Required action = Would you please transcribe, exactly as written, the lines of the entries below starting at the one that holds "lo := 6, width" and ending at the one that holds "addr := 0xC0048, width", both included?

----- Data for analysis

/-- DET_WARM (R245): updates, 16 to 65,535 -/
def DET_WARM : Fld :=
  { addr := 0x201010, width := 16, acc := .rwc, reset := 64, s1 := 0x20, n1 := 64, min := 16, max := 65535 }

/-- DET_MIN_N (R245): values, 16 to 65,535 -/
def DET_MIN_N : Fld :=
  { addr := 0x201010, lo := 16, width := 16, acc := .rwc, reset := 256, s1 := 0x20, n1 := 64, min := 16, max := 65535 }

/-- DET_FLOOR (R245): relative scale floor, FP32, 2^-12 to 1 -/
def DET_FLOOR : Fld :=
  { addr := 0x201014, width := 32, acc := .rwc, reset := 0x3C800000, s1 := 0x20, n1 := 64, min := 964689920, max := 1065353216 }

/-- DET_ZCLAMP (R245): z clamp, FP32, 1 to 64; default 8 (R238) -/
def DET_ZCLAMP : Fld :=
  { addr := 0x201018, width := 32, acc := .rwc, reset := 0x41000000, s1 := 0x20, n1 := 64, min := 1065353216, max := 1115684864 }

/-- STRAG_STATE (R245): port q = 0 to 15: 16 words, table "Straggler state"; low word first (16_control_plane.md) -/
def STRAG_STATE : Fld :=
  { addr := 0x202000, width := 32, acc := .ro, s1 := 0x40, n1 := 16, s2 := 0x4, n2 := 16, roles := 1 }

/-- FST_CTL.ENABLE (R277): 1 = form vectors and run passes -/
def FST_CTL_ENABLE : Fld :=
  { addr := 0xC0000, width := 1, acc := .rw, auth := 3 }

/-- FST_CTL.QUARTERS (R277): bit n: domain D11 + n on (R274) -/
def FST_CTL_QUARTERS : Fld :=
  { addr := 0xC0000, lo := 1, width := 4, acc := .rw, reset := 15, auth := 3 }

/-- FST_STAT.QUARTERS_ON (R277): quarters powered -/
def FST_STAT_QUARTERS_ON : Fld :=
  { addr := 0xC0004, width := 4, acc := .ro }

/-- FST_STAT.RUNNING (R277): a pass is open -/
def FST_STAT_RUNNING : Fld :=
  { addr := 0xC0004, lo := 4, width := 1, acc := .ro }

/-- FST_STAT.SHADOW_ERR (R277): a shadow disagreement (R267) -/
def FST_STAT_SHADOW_ERR : Fld :=
  { addr := 0xC0004, lo := 5, width := 1, acc := .w1c }

/-- FST_STAT.FAULT (R277): a slot entered FAULT (R273) -/
def FST_STAT_FAULT : Fld :=
  { addr := 0xC0004, lo := 6, width := 1, acc := .w1c }

/-- FST_STAT.DROP (R277): a vector was dropped (R252) -/
def FST_STAT_DROP : Fld :=
  { addr := 0xC0004, lo := 7, width := 1, acc := .w1c }

/-- FST_CACHE_FREE (R277): KiB of cache unallocated -/
def FST_CACHE_FREE : Fld :=
  { addr := 0xC0008, width := 16, acc := .ro, reset := 32768 }

/-- FST_RESUME.SLOT (R277): resume a SUSPENDED slot (R267) -/
def FST_RESUME_SLOT : Fld :=
  { addr := 0xC000C, width := 6, acc := .wo, auth := 3 }

/-- FST_SHADOW_LIMIT (R277): 1 to 255; a write of 0 is ignored -/
def FST_SHADOW_LIMIT : Fld :=
  { addr := 0xC0010, width := 8, acc := .rw, reset := 4, min := 1, max := 255, auth := 3 }

/-- FST_CNT_VEC (R277): vectors scored -/
def FST_CNT_VEC : Fld :=
  { addr := 0xC0040, width := 32, acc := .rc }

/-- FST_CNT_NOVERDICT (R277): R251 -/
def FST_CNT_NOVERDICT : Fld :=
  { addr := 0xC0044, width := 32, acc := .rc }

/-- FST_CNT_NONFINITE (R277): R249 -/
def FST_CNT_NONFINITE : Fld :=
  { addr := 0xC0048, width := 32, acc := .rc }

/-- FST_CNT_SAT (R277): values outside the trained range -/
def FST_CNT_SAT : Fld :=
  { addr := 0xC004C, width := 32, acc := .rc }

/-- FST_CNT_OVF (R277): INVALID vectors (R260) -/
def FST_CNT_OVF : Fld :=
  { addr := 0xC0050, width := 32, acc := .rc }

/-- FST_CNT_NEAR (R277): R259 -/
def FST_CNT_NEAR : Fld :=
  { addr := 0xC0054, width := 32, acc := .rc }

/-- FST_CNT_SHADOW (R277): vectors rescored -/
def FST_CNT_SHADOW : Fld :=
  { addr := 0xC0058, width := 32, acc := .rc }

/-- FST_CNT_SHADOW_ERR (R277): disagreements -/
def FST_CNT_SHADOW_ERR : Fld :=
  { addr := 0xC005C, width := 32, acc := .rc }

/-- FST_CNT_QDROP (R277): R252 -/
def FST_CNT_QDROP : Fld :=
  { addr := 0xC0060, width := 32, acc := .rc }

/-- FST_CNT_AGED (R277): R271 -/
def FST_CNT_AGED : Fld :=
  { addr := 0xC0064, width := 32, acc := .rc }

/-- FST_CNT_STALE (R277): R250 -/
def FST_CNT_STALE : Fld :=
  { addr := 0xC0068, width := 32, acc := .rc }

/-- FST_CNT_FAULT_DROP (R277): R273 -/
def FST_CNT_FAULT_DROP : Fld :=
  { addr := 0xC006C, width := 32, acc := .rc }

/-- FST_SLOT_CFG.EN (R277): slot in use -/
def FST_SLOT_CFG_EN : Fld :=
  { addr := 0xC0400, width := 1, acc := .rwc, s1 := 0x40, n1 := 64 }

/-- FST_SLOT_CFG.SCOPE (R277): 0 STREAM, 1 DIE (R246) -/
def FST_SLOT_CFG_SCOPE : Fld :=
  { addr := 0xC0400, lo := 1, width := 1, acc := .rwc, s1 := 0x40, n1 := 64 }

/-- FST_SLOT_CFG.UNBOUND (R277): 1 = score unbound subjects -/
def FST_SLOT_CFG_UNBOUND : Fld :=
  { addr := 0xC0400, lo := 2, width := 1, acc := .rwc, s1 := 0x40, n1 := 64 }

/-- FST_SLOT_CFG.PIN (R277): 1 = pin trees (R272) -/
def FST_SLOT_CFG_PIN : Fld :=
  { addr := 0xC0400, lo := 3, width := 1, acc := .rwc, reset := 1, s1 := 0x40, n1 := 64 }

/-- FST_SLOT_CFG.SUSPECT (R277): 1 = flags mark suspect (R264) -/
def FST_SLOT_CFG_SUSPECT : Fld :=
  { addr := 0xC0400, lo := 4, width := 1, acc := .rwc, s1 := 0x40, n1 := 64 }

/-- FST_SLOT_CFG.DIV (R277): 0 to 10 (R247) -/
def FST_SLOT_CFG_DIV : Fld :=
  { addr := 0xC0400, lo := 5, width := 4, acc := .rwc, s1 := 0x40, n1 := 64, max := 10 }

/-- FST_SLOT_CFG.WEIGHT (R277): 1 to 255 -/
def FST_SLOT_CFG_WEIGHT : Fld :=
  { addr := 0xC0400, lo := 9, width := 8, acc := .rwc, reset := 16, s1 := 0x40, n1 := 64, min := 1, max := 255 }

/-- FST_SLOT_CFG.SHADOW_SHIFT (R277): 0 off, 4 to 15; 1 to 3 fail at prepare -/
def FST_SLOT_CFG_SHADOW_SHIFT : Fld :=
  { addr := 0xC0400, lo := 17, width := 4, acc := .rwc, reset := 10, s1 := 0x40, n1 := 64, hole := (1, 3) }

----------

Output =
  { addr := 0xC0004, lo := 6, width := 1, acc := .w1c }

/-- FST_STAT.DROP (R277): a vector was dropped (R252) -/
def FST_STAT_DROP : Fld :=
  { addr := 0xC0004, lo := 7, width := 1, acc := .w1c }

/-- FST_CACHE_FREE (R277): KiB of cache unallocated -/
def FST_CACHE_FREE : Fld :=
  { addr := 0xC0008, width := 16, acc := .ro, reset := 32768 }

/-- FST_RESUME.SLOT (R277): resume a SUSPENDED slot (R267) -/
def FST_RESUME_SLOT : Fld :=
  { addr := 0xC000C, width := 6, acc := .wo, auth := 3 }

/-- FST_SHADOW_LIMIT (R277): 1 to 255; a write of 0 is ignored -/
def FST_SHADOW_LIMIT : Fld :=
  { addr := 0xC0010, width := 8, acc := .rw, reset := 4, min := 1, max := 255, auth := 3 }

/-- FST_CNT_VEC (R277): vectors scored -/
def FST_CNT_VEC : Fld :=
  { addr := 0xC0040, width := 32, acc := .rc }

/-- FST_CNT_NOVERDICT (R277): R251 -/
def FST_CNT_NOVERDICT : Fld :=
  { addr := 0xC0044, width := 32, acc := .rc }

/-- FST_CNT_NONFINITE (R277): R249 -/
def FST_CNT_NONFINITE : Fld :=
  { addr := 0xC0048, width := 32, acc := .rc }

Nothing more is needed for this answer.